Where the listing below has a line with "((s.tlt.holdFrom = none", write out exactly that line and every line after it, stopping after the line with "(s.sys.mode = .hold → 2 < r.toNat →".

- - -

open Sys2Proof.Claims in
/-- HOLD, the firmware regions and the orderly power-down (R458, R469): HOLD is entered when nothing is in flight and given up after
100 ms, and its end enters the next mode of R467 (log entry 228); only in HOLD is a firmware region selected, filled and stored. -/
def Sys2Proof.Claims.HoldAndFirmware : Prop :=
  (∀ (p : Principal) (s : State),
    (odGranted s p 0x0204 1 [0x48] →
      ((s.sys.mode = .field ∨ s.sys.mode = .fallow) → s.tlt.holdFrom = none →
        ∃ t, exec (.holdEnter p) s = .next t ∧ odEnds t 0 ∧ t.tlt.holdFrom = some s.strata.tick ∧
          { t with out := s.out, tlt := s.tlt } = s) ∧
      (((s.sys.mode ≠ .field ∧ s.sys.mode ≠ .fallow) ∨ s.tlt.holdFrom.isSome = true) →
        ∃ t, exec (.holdEnter p) s = .next t ∧ odEnds t 0x8E ∧ { t with out := s.out } = s)) ∧
    (odGranted s p 0x0204 1 [0x46] →
      (s.sys.mode = .hold → ∃ t, exec (.holdExit p) s = .next t ∧ odEnds t 0 ∧ t.sys.mode = s.afterHold ∧ t.mem = s.mem) ∧
      (s.sys.mode ≠ .hold → ∃ t, exec (.holdExit p) s = .next t ∧ odEnds t 0x8E ∧ { t with out := s.out } = s))) ∧
  (∀ s : State,
    ((s.tlt.holdFrom = none ∨ s.inFlight = true) → exec .holdDrained s = .next s) ∧
    (s.tlt.holdFrom.isSome = true → s.inFlight = false →
      ∃ t, exec .holdDrained s = .next t ∧ t.tlt.holdFrom = none ∧
        t.sys.mode = if s.sys.mode = .field ∨ s.sys.mode = .fallow then .hold else s.sys.mode) ∧
    (∀ n, s.tlt.holdFrom = some n →
      ((s.strata.tick < n + 100000000 ∨ s.inFlight = false) → exec .holdTimeout s = .next s) ∧
      (n + 100000000 ≤ s.strata.tick → s.inFlight = true →
        ∃ t, exec .holdTimeout s = .next t ∧ t.tlt.holdFrom = none ∧ t.out.status = 0x83 ∧ t.sys = s.sys)) ∧
    (s.tlt.holdFrom = none → exec .holdTimeout s = .next s)) ∧
  (∀ (p : Principal) (s : State) (r : Byte) (bs : List Byte),
    (odGranted s p 0x0206 1 [r] →
      (s.sys.mode ≠ .hold → ∃ t, exec (.firmwareRegionSelect p r) s = .next t ∧ odEnds t 0x8E ∧ { t with out := s.out } = s) ∧
      (s.sys.mode = .hold → 2 < r.toNat →
        ∃ t, exec (.firmwareRegionSelect p r) s = .next t ∧ odEnds t 5 ∧ { t with out := s.out } = s) ∧
      (s.sys.mode = .hold → r.toNat ≤ 2 →
        ∃ t, exec (.firmwareRegionSelect p r) s = .next t ∧ odEnds t 0 ∧ t.tlt.fwSel = some r.toNat ∧ t.tlt.fwStage = [])) ∧
    (odGranted s p 0x0206 2 bs →
      (s.sys.mode ≠ .hold → ∃ t, exec (.firmwareChunk p bs) s = .next t ∧ odEnds t 0x8E ∧ { t with out := s.out } = s) ∧
      (s.sys.mode = .hold → s.tlt.fwSel = none →
        ∃ t, exec (.firmwareChunk p bs) s = .next t ∧ odEnds t 5 ∧ { t with out := s.out } = s) ∧
      (∀ n, s.sys.mode = .hold → s.tlt.fwSel = some n →
        (fwRoom n < s.tlt.fwStage.length + bs.length →
          ∃ t, exec (.firmwareChunk p bs) s = .next t ∧ odEnds t 8 ∧ { t with out := s.out } = s) ∧
        (s.tlt.fwStage.length + bs.length ≤ fwRoom n →
          ∃ t, exec (.firmwareChunk p bs) s = .next t ∧ odEnds t 0 ∧ t.tlt.fwStage = s.tlt.fwStage ++ bs ∧
            t.tlt.fwSel = some n))) ∧
    (odGranted s p 0x0206 3 [0x43] →
      (s.sys.mode ≠ .hold → ∃ t, exec (.firmwareStore p) s = .next t ∧ odEnds t 0x8E ∧ { t with out := s.out } = s) ∧
      (∀ n, s.sys.mode = .hold → s.tlt.fwSel = some n →
        (s.tlt.storing = none → s.railsOut = false →
          ∃ t, exec (.firmwareStore p) s = .next t ∧ odEnds t 0 ∧ t.tlt.storing = some (.fw n s.tlt.fwStage)) ∧
        (s.tlt.storing.isSome = true →
          ∃ t, exec (.firmwareStore p) s = .next t ∧ odEnds t 0x8E ∧ { t with out := s.out } = s)))) ∧
  (∀ (p : Principal) (s : State), odGranted s p 0x0205 1 [0x44] →
    (s.sys.mode = .seal → s.tlt.storing = none → s.railsOut = false →
      ∃ t, exec (.powerDown p) s = .next t ∧ odEnds t 0 ∧ t.sys.mode = .off ∧ t.tlt.poweredDown = true) ∧
    (s.sys.mode ≠ .seal →
      (s.pwr.watch = .none → s.pwr.dorm = none →
        ∃ t, exec (.powerDown p) s = .next t ∧ odEnds t 0 ∧
          t.pwr.watch = .hardpan true (if p.world = .topsoil then 0 else 2) ∧ t.sys.mode = s.sys.mode) ∧
      ((s.pwr.watch ≠ .none ∨ s.pwr.dorm.isSome = true) →
        ∃ t, exec (.powerDown p) s = .next t ∧ odEnds t 0x8E ∧ { t with out := s.out } = s)))

/-- Package resets, and HOLD with the change of firmware. -/
def Obligations.ResetsAndFirmware : Prop :=
  Sys2Proof.Claims.PackageResets ∧
  Sys2Proof.Claims.HoldAndFirmware

/-! ## Ports (R432 to R454) -/

open Sys2Proof.Claims in
/-- Links and references (R433, R434, R438, R439, R448): a root port or a sub-port that exists comes up or goes down, a CXL device is
removed, and a lost reference stops its clocks. -/
def Sys2Proof.Claims.Links : Prop :=
  (∀ (port : Fin 8) (rp : Fin 4) (link : Option Bool) (s : State),
    ((s.portsUp (port.val / 4) = false ∨ s.rootPorts port.val ≤ rp.val) → exec (.pcieLinkChange port rp link) s = .next s) ∧
    (s.portsUp (port.val / 4) = true → rp.val < s.rootPorts port.val →
      ∃ t, exec (.pcieLinkChange port rp link) s = .next t ∧
        (∀ k, SMap.get false t.sys.linkUp k =
          if k = port.val ∧ rp.val = 0 then link.getD (SMap.get false s.sys.linkUp k) else SMap.get false s.sys.linkUp k) ∧
        t.sys.mode = s.sys.mode ∧ (link = some true → s.sys.mode = .tune → t.mem = s.mem))) ∧
  (∀ (h : Half) (j : Fin 2) (s : State),
    (s.portsUp h.val = false → exec (.cxlLinkDown h j) s = .next s) ∧
    (s.portsUp h.val = true → ∃ t, exec (.cxlLinkDown h j) s = .next t ∧ ∀ k, SMap.get false t.sys.linkUp k =
      if k = 4 * h.val + j.val then false else SMap.get false s.sys.linkUp k)) ∧
  (∀ (h : Half) (x : Fin 4) (up : Bool) (s : State),
    ((s.portsUp h.val = false ∨ s.subportThere h.val x.val = false) → exec (.ethernetLinkChange h x up) s = .next s) ∧
    (s.portsUp h.val = true → s.subportThere h.val x.val = true →
      ∃ t, exec (.ethernetLinkChange h x up) s = .next t ∧ ∀ k, SMap.get false t.sys.ethUp k =
        if k = 4 * h.val + x.val then up else SMap.get false s.sys.ethUp k)) ∧
  (∀ s : State, (s.dark = true → exec .ethRefclkLoss s = .next s) ∧
    (s.dark = false → ∃ t, exec .ethRefclkLoss s = .next t ∧ t.sys.ethUp = [] ∧ t.sys.linkUp = s.sys.linkUp)) ∧
  (∀ (h : Half) (s : State), (s.portsUp h.val = false → exec (.pcieRefclkLoss h) s = .next s) ∧
    (s.portsUp h.val = true → ∃ t r, exec (.pcieRefclkLoss h) s = .next t ∧
      (t.rasHalf h.val).detected = (s.rasHalf h.val).detected ++ [r] ∧ r.cls = 3 ∧ r.source ≠ 0x21 ∧
      t.rf Reg.RAS_COUNT2.uef h.val = min (2 ^ Reg.RAS_COUNT2.uef.width - 1) (s.rf Reg.RAS_COUNT2.uef h.val + 1)))

namespace Sys2Proof.Claims
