-- ==== Sys2Proof/Laws/State.lean ====
section
/-!
SUPPORT. Laws of State: what each update of one part leaves unchanged, and what a part reads after it is written.
-/
namespace Sys2Proof.Machine

/-! ## setf -/

@[simp] theorem State.setf_pending (s : State) (f : Fld) (i v j : Nat) : (s.setf f i v j).pending = s.pending := rfl
@[simp] theorem State.setf_heldWrites (s : State) (f : Fld) (i v j : Nat) : (s.setf f i v j).heldWrites = s.heldWrites := rfl
@[simp] theorem State.setf_viaRestart (s : State) (f : Fld) (i v j : Nat) : (s.setf f i v j).viaRestart = s.viaRestart := rfl
@[simp] theorem State.setf_mem (s : State) (f : Fld) (i v j : Nat) : (s.setf f i v j).mem = s.mem := rfl
@[simp] theorem State.setf_keySlots (s : State) (f : Fld) (i v j : Nat) : (s.setf f i v j).keySlots = s.keySlots := rfl
@[simp] theorem State.setf_keyGen (s : State) (f : Fld) (i v j : Nat) : (s.setf f i v j).keyGen = s.keyGen := rfl
@[simp] theorem State.setf_keyLost (s : State) (f : Fld) (i v j : Nat) : (s.setf f i v j).keyLost = s.keyLost := rfl
@[simp] theorem State.setf_potCache (s : State) (f : Fld) (i v j : Nat) : (s.setf f i v j).potCache = s.potCache := rfl
@[simp] theorem State.setf_coh (s : State) (f : Fld) (i v j : Nat) : (s.setf f i v j).coh = s.coh := rfl
@[simp] theorem State.setf_evh (s : State) (f : Fld) (i v j : Nat) : (s.setf f i v j).evh = s.evh := rfl
@[simp] theorem State.setf_ras (s : State) (f : Fld) (i v j : Nat) : (s.setf f i v j).ras = s.ras := rfl
@[simp] theorem State.setf_dmc (s : State) (f : Fld) (i v j : Nat) : (s.setf f i v j).dmc = s.dmc := rfl
@[simp] theorem State.setf_cores (s : State) (f : Fld) (i v j : Nat) : (s.setf f i v j).cores = s.cores := rfl
@[simp] theorem State.setf_engines (s : State) (f : Fld) (i v j : Nat) : (s.setf f i v j).engines = s.engines := rfl
@[simp] theorem State.setf_clusters (s : State) (f : Fld) (i v j : Nat) : (s.setf f i v j).clusters = s.clusters := rfl
@[simp] theorem State.setf_dsp (s : State) (f : Fld) (i v j : Nat) : (s.setf f i v j).dsp = s.dsp := rfl
@[simp] theorem State.setf_clt (s : State) (f : Fld) (i v j : Nat) : (s.setf f i v j).clt = s.clt := rfl
@[simp] theorem State.setf_tis (s : State) (f : Fld) (i v j : Nat) : (s.setf f i v j).tis = s.tis := rfl
@[simp] theorem State.setf_steals (s : State) (f : Fld) (i v j : Nat) : (s.setf f i v j).steals = s.steals := rfl
@[simp] theorem State.setf_fans (s : State) (f : Fld) (i v j : Nat) : (s.setf f i v j).fans = s.fans := rfl
@[simp] theorem State.setf_kao (s : State) (f : Fld) (i v j : Nat) : (s.setf f i v j).kao = s.kao := rfl
@[simp] theorem State.setf_custody (s : State) (f : Fld) (i v j : Nat) : (s.setf f i v j).custody = s.custody := rfl
@[simp] theorem State.setf_ledger (s : State) (f : Fld) (i v j : Nat) : (s.setf f i v j).ledger = s.ledger := rfl
@[simp] theorem State.setf_strata (s : State) (f : Fld) (i v j : Nat) : (s.setf f i v j).strata = s.strata := rfl
@[simp] theorem State.setf_sys (s : State) (f : Fld) (i v j : Nat) : (s.setf f i v j).sys = s.sys := rfl
@[simp] theorem State.setf_pwr (s : State) (f : Fld) (i v j : Nat) : (s.setf f i v j).pwr = s.pwr := rfl
@[simp] theorem State.setf_tlt (s : State) (f : Fld) (i v j : Nat) : (s.setf f i v j).tlt = s.tlt := rfl
@[simp] theorem State.setf_prt (s : State) (f : Fld) (i v j : Nat) : (s.setf f i v j).prt = s.prt := rfl
@[simp] theorem State.setf_out (s : State) (f : Fld) (i v j : Nat) : (s.setf f i v j).out = s.out := rfl
@[simp] theorem State.setf_freeCtr (s : State) (f : Fld) (i v j : Nat) : (s.setf f i v j).freeCtr = s.freeCtr := rfl
@[simp] theorem State.setf_rngCtr (s : State) (f : Fld) (i v j : Nat) : (s.setf f i v j).rngCtr = s.rngCtr := rfl

/-! ## addf -/

@[simp] theorem State.addf_pending (s : State) (f : Fld) (i j n : Nat) : (s.addf f i j n).pending = s.pending := rfl
@[simp] theorem State.addf_heldWrites (s : State) (f : Fld) (i j n : Nat) : (s.addf f i j n).heldWrites = s.heldWrites := rfl
@[simp] theorem State.addf_viaRestart (s : State) (f : Fld) (i j n : Nat) : (s.addf f i j n).viaRestart = s.viaRestart := rfl
@[simp] theorem State.addf_mem (s : State) (f : Fld) (i j n : Nat) : (s.addf f i j n).mem = s.mem := rfl
@[simp] theorem State.addf_keySlots (s : State) (f : Fld) (i j n : Nat) : (s.addf f i j n).keySlots = s.keySlots := rfl
@[simp] theorem State.addf_keyGen (s : State) (f : Fld) (i j n : Nat) : (s.addf f i j n).keyGen = s.keyGen := rfl
@[simp] theorem State.addf_keyLost (s : State) (f : Fld) (i j n : Nat) : (s.addf f i j n).keyLost = s.keyLost := rfl
@[simp] theorem State.addf_potCache (s : State) (f : Fld) (i j n : Nat) : (s.addf f i j n).potCache = s.potCache := rfl
@[simp] theorem State.addf_coh (s : State) (f : Fld) (i j n : Nat) : (s.addf f i j n).coh = s.coh := rfl
@[simp] theorem State.addf_evh (s : State) (f : Fld) (i j n : Nat) : (s.addf f i j n).evh = s.evh := rfl
@[simp] theorem State.addf_ras (s : State) (f : Fld) (i j n : Nat) : (s.addf f i j n).ras = s.ras := rfl
@[simp] theorem State.addf_dmc (s : State) (f : Fld) (i j n : Nat) : (s.addf f i j n).dmc = s.dmc := rfl
@[simp] theorem State.addf_cores (s : State) (f : Fld) (i j n : Nat) : (s.addf f i j n).cores = s.cores := rfl
@[simp] theorem State.addf_engines (s : State) (f : Fld) (i j n : Nat) : (s.addf f i j n).engines = s.engines := rfl
@[simp] theorem State.addf_clusters (s : State) (f : Fld) (i j n : Nat) : (s.addf f i j n).clusters = s.clusters := rfl
@[simp] theorem State.addf_dsp (s : State) (f : Fld) (i j n : Nat) : (s.addf f i j n).dsp = s.dsp := rfl
@[simp] theorem State.addf_clt (s : State) (f : Fld) (i j n : Nat) : (s.addf f i j n).clt = s.clt := rfl
@[simp] theorem State.addf_tis (s : State) (f : Fld) (i j n : Nat) : (s.addf f i j n).tis = s.tis := rfl
@[simp] theorem State.addf_steals (s : State) (f : Fld) (i j n : Nat) : (s.addf f i j n).steals = s.steals := rfl
@[simp] theorem State.addf_fans (s : State) (f : Fld) (i j n : Nat) : (s.addf f i j n).fans = s.fans := rfl
@[simp] theorem State.addf_kao (s : State) (f : Fld) (i j n : Nat) : (s.addf f i j n).kao = s.kao := rfl
@[simp] theorem State.addf_custody (s : State) (f : Fld) (i j n : Nat) : (s.addf f i j n).custody = s.custody := rfl
@[simp] theorem State.addf_ledger (s : State) (f : Fld) (i j n : Nat) : (s.addf f i j n).ledger = s.ledger := rfl
@[simp] theorem State.addf_strata (s : State) (f : Fld) (i j n : Nat) : (s.addf f i j n).strata = s.strata := rfl
@[simp] theorem State.addf_sys (s : State) (f : Fld) (i j n : Nat) : (s.addf f i j n).sys = s.sys := rfl
@[simp] theorem State.addf_pwr (s : State) (f : Fld) (i j n : Nat) : (s.addf f i j n).pwr = s.pwr := rfl
@[simp] theorem State.addf_tlt (s : State) (f : Fld) (i j n : Nat) : (s.addf f i j n).tlt = s.tlt := rfl
@[simp] theorem State.addf_prt (s : State) (f : Fld) (i j n : Nat) : (s.addf f i j n).prt = s.prt := rfl
@[simp] theorem State.addf_out (s : State) (f : Fld) (i j n : Nat) : (s.addf f i j n).out = s.out := rfl
@[simp] theorem State.addf_freeCtr (s : State) (f : Fld) (i j n : Nat) : (s.addf f i j n).freeCtr = s.freeCtr := rfl
@[simp] theorem State.addf_rngCtr (s : State) (f : Fld) (i j n : Nat) : (s.addf f i j n).rngCtr = s.rngCtr := rfl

- - -

◆ **Expected answer**:
    ((s.tlt.holdFrom = none ∨ s.inFlight = true) → exec .holdDrained s = .next s) ∧
    (s.tlt.holdFrom.isSome = true → s.inFlight = false →
      ∃ t, exec .holdDrained s = .next t ∧ t.tlt.holdFrom = none ∧
        t.sys.mode = if s.sys.mode = .field ∨ s.sys.mode = .fallow then .hold else s.sys.mode) ∧
    (∀ n, s.tlt.holdFrom = some n →
      ((s.strata.tick < n + 100000000 ∨ s.inFlight = false) → exec .holdTimeout s = .next s) ∧
      (n + 100000000 ≤ s.strata.tick → s.inFlight = true →
        ∃ t, exec .holdTimeout s = .next t ∧ t.tlt.holdFrom = none ∧ t.out.status = 0x83 ∧ t.sys = s.sys)) ∧
    (s.tlt.holdFrom = none → exec .holdTimeout s = .next s)) ∧
  (∀ (p : Principal) (s : State) (r : Byte) (bs : List Byte),
    (odGranted s p 0x0206 1 [r] →
      (s.sys.mode ≠ .hold → ∃ t, exec (.firmwareRegionSelect p r) s = .next t ∧ odEnds t 0x8E ∧ { t with out := s.out } = s) ∧
      (s.sys.mode = .hold → 2 < r.toNat →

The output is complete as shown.